> [Required action]: For the listing underneath, give the count of lines containing the string "freq" and nothing further.

________

-- ==== Sys2Proof/Tests/Slice0.lean ====
section
/-! SUPPORT. The model's own tests: the checks of WellFormed, every command's word, single steps against
the values of spec/95_test_vectors.md, and for each statement with hypotheses a witness that meets them. -/

open Sys2Proof Sys2Proof.Machine

namespace Sys2Proof.Tests

-- One theorem at a time: many kernel evaluations at once take more threads than the check allows.
set_option Elab.async false

/-! ### Helpers -/

/-- The next state, if the outcome is one. -/
def next? (o : Host.Outcome State Fault Refusal) : Option State :=
  match o with
  | .next t => some t
  | .fault _ => none
  | .refused _ => none

/-- A next state of which `p` holds. -/
theorem next_with {o : Host.Outcome State Fault Refusal} (p : State → Bool)
    (h : (next? o).map p = some true) : ∃ t, o = .next t ∧ p t = true := by
  cases o with
  | next t => exact ⟨t, rfl, by simpa [next?] using h⟩
  | fault f => simp [next?] at h
  | refused r => simp [next?] at h

/-- After reset, with `NSEQ_DEPTH = 4` and `PCM_DEPTH = 21`. -/
def idle : State := { State.reset with nseqCap := 4#32, pcmCap := 21#32 }

/-- As `idle`, with the time axis of the tempo 120.0. -/
def ready : State :=
  { idle with
    dur := 0x3FE0000000000000#64
    nsamp := 22050#32
    status := { idle.status with axv := true } }

/-- Program P4 of spec/95_test_vectors.md: the notes A R at the tempo 264600.0, ten samples each. -/
def short : State :=
  { idle with
    bpm := 0x4110266000000000#64
    ncount := 2#13
    mem := [(0x1000, 10#8), (0x1001, 0#8)] }

/-- The engine's next step, with the command `w` accepted in state `s`. -/
def runWord (w : Word) (s : State) : Option State := next? (step (s.accept w))

/-- Program P4 between sample steps: SYNTH with the shape bits of `w` in flight, at note `np`, sample `kp`. -/
def midway (w : Word) (np kp : Nat) : State :=
  { short with
    dur := 0x3F2DB8B6F9266DD5#64
    nsamp := 10#32
    status := { busy := true, done := false, wbusy := false, axv := true, ecode := 0#4 }
    eng := { cw := w, np := np, kp := kp, n := 10, phase := .generate } }

/-- A command in flight, the engine next. -/
def busyWith (w : Word) : State := ready.accept w

/-! ### WellFormed -/

theorem test_wf_refuses_plookup_16 : (Instr.plookup 16).wf = false := by decide
theorem test_wf_refuses_oscSin_16 : (Instr.oscSin 16).wf = false := by decide
theorem test_wf_refuses_oscPul_16 : (Instr.oscPul 16).wf = false := by decide
theorem test_wf_refuses_oscSaw_16 : (Instr.oscSaw 16).wf = false := by decide
theorem test_wf_refuses_oscSh3_16 : (Instr.oscSh3 16).wf = false := by decide
theorem test_wf_takes_code_15 : (Instr.plookup 15).wf = true := by decide

/-! ### Decoding, each word written from the table of spec/30_encoding.md R85 -/

theorem test_decode_nop : decode 0x00000000#32 = .ok .nop := by decide
theorem test_decode_plookup : decode 0x1000000C#32 = .ok (.plookup 12) := by decide
theorem test_decode_tquant : decode 0x20000000#32 = .ok .tquant := by decide
theorem test_decode_oscSin : decode 0x30000003#32 = .ok (.oscSin 3) := by decide
theorem test_decode_oscPul : decode 0x30000015#32 = .ok (.oscPul 5) := by decide
theorem test_decode_oscSaw : decode 0x30000022#32 = .ok (.oscSaw 2) := by decide
theorem test_decode_oscSh3 : decode 0x3000003F#32 = .ok (.oscSh3 15) := by decide
theorem test_decode_pcmq : decode 0x40000000#32 = .ok .pcmq := by decide
theorem test_decode_synthSin : decode 0x50000000#32 = .ok .synthSin := by decide
theorem test_decode_synthPul : decode 0x50000010#32 = .ok .synthPul := by decide
theorem test_decode_synthSaw : decode 0x50000020#32 = .ok .synthSaw := by decide
theorem test_decode_synthSh3 : decode 0x50000030#32 = .ok .synthSh3 := by decide
theorem test_decode_clear : decode 0x60000000#32 = .ok .clear := by decide
/-- The illegal words of spec/95_test_vectors.md section 2.7. -/
theorem test_decode_illegal :
    decode 0x00000001#32 = .error .reservedOpcode ∧ decode 0x70000000#32 = .error .reservedOpcode ∧
    decode 0xF0000000#32 = .error .reservedOpcode ∧ decode 0x20000001#32 = .error .noteBits ∧
    decode 0x40000020#32 = .error .shapeBits ∧ decode 0x30000040#32 = .error .reservedBits ∧
    decode 0x6000000F#32 = .error .noteBits ∧ decode 0x1000100A#32 = .error .reservedBits ∧
    decode 0x10000010#32 = .error .shapeBits ∧ decode 0x50000001#32 = .error .noteBits := by decide
theorem test_table_word : decodeTableWord 32 0x30000022 = some (.oscSaw 2) := by decide

/-! ### One step, against spec/95_test_vectors.md sections 2 and 3 -/

theorem test_plookup_a : (runWord 0x1000000A#32 ready).map (fun t => (t.freq, t.status.word)) =
    some (0x407B800000000000#64, 0x0000000A#32) := by decide +kernel
theorem test_plookup_13 : (runWord 0x1000000D#32 ready).map (fun t => (t.freq, t.status.word, t.errinfo)) =
    some (0#64, 0x0000010A#32, 0x000D0000#32) := by decide +kernel
theorem test_tquant_tie_to_even :
    (runWord 0x20000000#32 { idle with bpm := 0x4058000000000000#64 }).map (fun t => (t.dur, t.nsamp, t.status.word)) =
      some (0x3FE4000000000000#64, 0x6BAA#32, 0x0000000A#32) := by decide +kernel
theorem test_tquant_too_slow :
    (runWord 0x20000000#32 { ready with bpm := 0x3F442FF8000A17FB#64 }).map (fun t => (t.nsamp, t.status.word)) =
      some (22050#32, 0x00000202#32) := by decide +kernel
theorem test_oscSin_starts_at_zero : (runWord 0x3000000A#32 ready).map (fun t => (t.freq, t.sample, t.status.word)) =
    some (0x407B800000000000#64, 0#64, 0x0000000A#32) := by decide +kernel
theorem test_oscSin_axis_first : (runWord 0x3000000A#32 idle).map (fun t => t.status.word) =
    some 0x00000702#32 := by decide +kernel
theorem test_oscPul_low : (runWord 0x3000001A#32 { ready with kidx := 60#32 }).map (fun t => t.sample) =
    some 0xBFF0000000000000#64 := by decide +kernel
theorem test_oscPul_rest_nan_duty :
    (runWord 0x30000010#32 { ready with duty := 0x7FF8000000000000#64 }).map (fun t => t.status.word) =
      some 0x0000040A#32 := by decide +kernel
theorem test_oscSaw_30 : (runWord 0x3000002A#32 { ready with kidx := 30#32 }).map (fun t => t.sample) =
    some 0x3FC94236F6D0EB58#64 := by decide +kernel
theorem test_oscSh3 : (runWord 0x3000003A#32 ready).map (fun t => t.status.word) =
    some 0x0000030A#32 := by decide +kernel
theorem test_oscSh3_index_first : (runWord 0x3000003A#32 { ready with kidx := 22050#32 }).map (fun t => t.status.word) =
    some 0x0000080A#32 := by decide +kernel
theorem test_pcmq_half : (runWord 0x40000000#32 { idle with sample := 0x3FE0000000000000#64 }).map (fun t => t.pcm) =
    some 0x00004000#32 := by decide +kernel
theorem test_pcmq_below_range : (runWord 0x40000000#32 { idle with sample := 0xC000000000000000#64 }).map (fun t => t.pcm) =
    some 0x00008000#32 := by decide +kernel
theorem test_synthSin_first_sample : (next? (step (midway 0x50000000#32 0 0))).map (fun t => (t.pcmSample 0, t.eng.kp)) =
    some (0#16, 1) := by decide +kernel
theorem test_synthSin_bad_note :
    (runWord 0x50000000#32 { short with ncount := 4#13, mem := [(0x1000, 3#8), (0x1001, 1#8), (0x1002, 3#8), (0x1003, 13#8)] }).map
      (fun t => (t.status.word, t.errinfo, t.outlen)) = some (0x00000102#32, 0x000D0003#32, 0#32) := by decide +kernel
theorem test_synthPul_start : (runWord 0x50000010#32 short).map (fun t => (t.nsamp, t.dur, t.eng.n, t.eng.phase)) =
    some (10#32, 0x3F2DB8B6F9266DD5#64, 10, .generate) := by decide +kernel
theorem test_synthPul_last_sample :
    (next? (step (midway 0x50000010#32 1 9))).map (fun t => (t.pcmSample 19, t.outlen, t.status.word)) =
      some (0#16, 20#32, 0x0000000A#32) := by decide +kernel
theorem test_synthSaw_second_sample : (next? (step (midway 0x50000020#32 0 1))).map (fun t => t.pcmSample 1) =
    some 0x85AE#16 := by decide +kernel
theorem test_synthSaw_nan_width :
    (runWord 0x50000020#32 { short with width := 0x7FF8000000000000#64 }).map (fun t => (t.status.word, t.outlen)) =
      some (0x0000040A#32, 0#32) := by decide +kernel
theorem test_synthSh3 :
    (runWord 0x50000030#32 { short with bpm := 0x405E000000000000#64 }).map
      (fun t => (t.status.word, t.errinfo, t.outlen, t.nsamp)) = some (0x0000030A#32, 0#32, 0#32, 22050#32) := by
  decide +kernel
theorem test_clear_keeps_axv :
    (runWord 0x60000000#32 { ready with status := { busy := false, done := true, wbusy := true, axv := true, ecode := 0#4 } }).map
      (fun t => t.status.word) = some 0x00000008#32 := by decide +kernel
theorem test_nop_after_an_error :
    (next? (busEvent (.write 4 0#32 0#32)
      { idle with status := { idle.status with done := true, ecode := 1#4 }, errinfo := 0x000D0003#32 })).map
      (fun t => (t.status.word, t.errinfo)) = some (0x00000102#32, 0x000D0003#32) := by decide +kernel
theorem test_nseq_word :
    ((next? (busEvent (.write 4 0x1000#32 0x0D030103#32) idle)).bind (fun t => next? (busEvent (.read 4 0x1000#32) t))).map
      (fun t => t.readLog) = some [0x0D030103#32] := by decide +kernel
theorem test_ncount_keeps_13_bits :
    ((next? (busEvent (.write 4 0x00C#32 0xFFFFFFFF#32) idle)).bind (fun t => next? (busEvent (.read 4 0x00C#32) t))).map
      (fun t => t.readLog) = some [0x00001FFF#32] := by decide +kernel
/-- STATUS 0x0000080A of section 2.4, read by the host. -/
theorem test_status_read :
    ((runWord 0x3000003A#32 { ready with kidx := 22050#32 }).bind (fun t => next? (busEvent (.read 4 0x004#32) t))).map
      (fun t => t.readLog) = some [0x0000080A#32] := by decide +kernel
theorem test_fetch_word : step (State.reset.withFetchWord 32 0x1000000A) =
    exec (.plookup 10) (State.reset.accept 0x1000000A#32) := rfl
theorem test_fetch_nop : step (State.reset.withFetchWord 32 0) = .next State.reset := rfl
/-- The first command after reset can be each of them. -/
theorem test_fetch_all :
    ∀ w ∈ [0x1000000C, 0x20000000, 0x30000001, 0x30000011, 0x30000021, 0x30000031, 0x40000000, 0x50000000,
        0x50000010, 0x50000020, 0x50000030, 0x60000000],
      (next? (step (State.reset.withFetchWord 32 w))).isSome = true := by decide +kernel

/-! ### Witnesses: for each statement with hypotheses, values that meet them -/

theorem witness_DecodeOfEncodeIsTheInstruction :
    (Instr.plookup 0).wf = true ∧ (Instr.oscSh3 15).wf = true ∧ Instr.clear.wf = true := by decide

theorem witness_DecodedWordReencodes :
    decode 0x10000000#32 = .ok (.plookup 0) ∧ decode 0x3000003F#32 = .ok (.oscSh3 15) := by decide

theorem witness_DecoderIsTheOpcodeMap :
    (0x1000000F#32 &&& (opcodeRow (.plookup 0)).2 = (opcodeRow (.plookup 0)).1 ∧
      0x1000000F#32 &&& (opcodeRow (.plookup 7)).2 = (opcodeRow (.plookup 7)).1) ∧
    ∀ i, 0x70000000#32 &&& (opcodeRow i).2 ≠ (opcodeRow i).1 := by
  refine ⟨by decide, fun i => ?_⟩
  cases i <;> (simp only [opcodeRow]; decide)

theorem witness_IllegalWordsRaiseIllegalCommand :
    (0x00000001#32 ≠ 0#32 ∧ 0x70000000#32 ≠ 0#32) ∧
    (decode 0x00000001#32 = .error .reservedOpcode ∧ idle.status.busy = false) ∧
    ((busyWith 0x70000000#32).status.busy = true ∧ (busyWith 0x70000000#32).pending = [] ∧
      decode (busyWith 0x70000000#32).eng.cw = .error .reservedOpcode) ∧
    (({ busyWith 0x30000040#32 with pending := [.reset] } : State).gaps.headD 0 = 0 ∧
      decode (busyWith 0x30000040#32).eng.cw = .error .reservedBits) := by decide +kernel

theorem witness_StepRunsTheDecodedCommand :
    ((busyWith 0x20000000#32).status.busy = true ∧ (busyWith 0x20000000#32).pending = [] ∧
      decode (busyWith 0x20000000#32).eng.cw = .ok .tquant) ∧
    (let s : State := { busyWith 0x60000000#32 with pending := [.reset], gaps := [0, 3] };
      s.status.busy = true ∧ s.gaps.headD 0 = 0 ∧ decode s.eng.cw = .ok .clear) ∧
    (let s : State := { idle with pending := [.write 4 0#32 0#32, .reset] };
      s.status.busy = false ∧ s.pending = .write 4 0#32 0#32 :: [.reset]) := by decide +kernel

theorem witness_NopChangesNothingWhenIdle :
    (0x00000001#32 ≠ 0#32 ∧ (0x00000001#32).extractLsb' 28 4 = 0#4) ∧
    idle.status.busy = false ∧ (busyWith 0x20000000#32).status.busy = true := by decide +kernel

theorem witness_ClearClearsStatusAndErrorInfo : (busyWith 0x60000000#32).status.busy = true := by decide +kernel

theorem witness_PlookupWritesTheRomEntry :
    promTable[12]? = some 0x407EDE22007F791A#64 ∧ promTable[0]? = some 0#64 ∧ (13 ≤ 13 ∧ 13 < 16) ∧
      (13 ≤ 15 ∧ 15 < 16) := by decide

theorem witness_TquantWritesTheAxis :
    axis ready.bpm = some (0x3FE0000000000000#64, 22050) ∧
    (axis ({ idle with bpm := 0x41542FF7C0000000#64 } : State).bpm).map Prod.snd = some 1 ∧
    axis ({ idle with bpm := 0x41542FF800000000#64 } : State).bpm = none ∧
    axis ({ idle with bpm := 0x8000000000000000#64 } : State).bpm = none := by decide +kernel

theorem witness_OscWritesOneSample :
    (promTable[12]? = some 0x407EDE22007F791A#64 ∧ ready.status.axv = true ∧
      ready.kidx.toNat < ready.nsamp.toNat ∧ isFinite ready.duty = true ∧ isFinite ready.width = true) ∧
    (promTable[0]? = some 0#64 ∧
      ({ ready with kidx := 22049#32 } : State).kidx.toNat < ready.nsamp.toNat) := by decide +kernel

theorem witness_OscReportsTheFirstError :
    oscReport none 12 ready = 3#4 ∧ oscReport (some .sine) 13 ready = 1#4 ∧ oscReport (some .saw) 0 idle = 7#4 ∧
      oscReport (some .pulse) 0 { ready with duty := 0x7FF0000000000000#64 } = 4#4 := by decide +kernel

theorem witness_OscSh3RaisesInvalidWaveformKind :
    (ready.status.axv = true ∧ ready.kidx.toNat < ready.nsamp.toNat) ∧ (13 ≤ 13 ∧ 13 < 16) ∧
    idle.status.axv = false ∧
    (let s : State := { ready with kidx := 22050#32 };
      s.status.axv = true ∧ s.nsamp.toNat ≤ s.kidx.toNat) := by decide +kernel

theorem short_notes_and_tempo : NotesAndTempoOk short 0x3F2DB8B6F9266DD5#64 10 := by
  unfold NotesAndTempoOk; decide +kernel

________

> [Exercise solution]: 3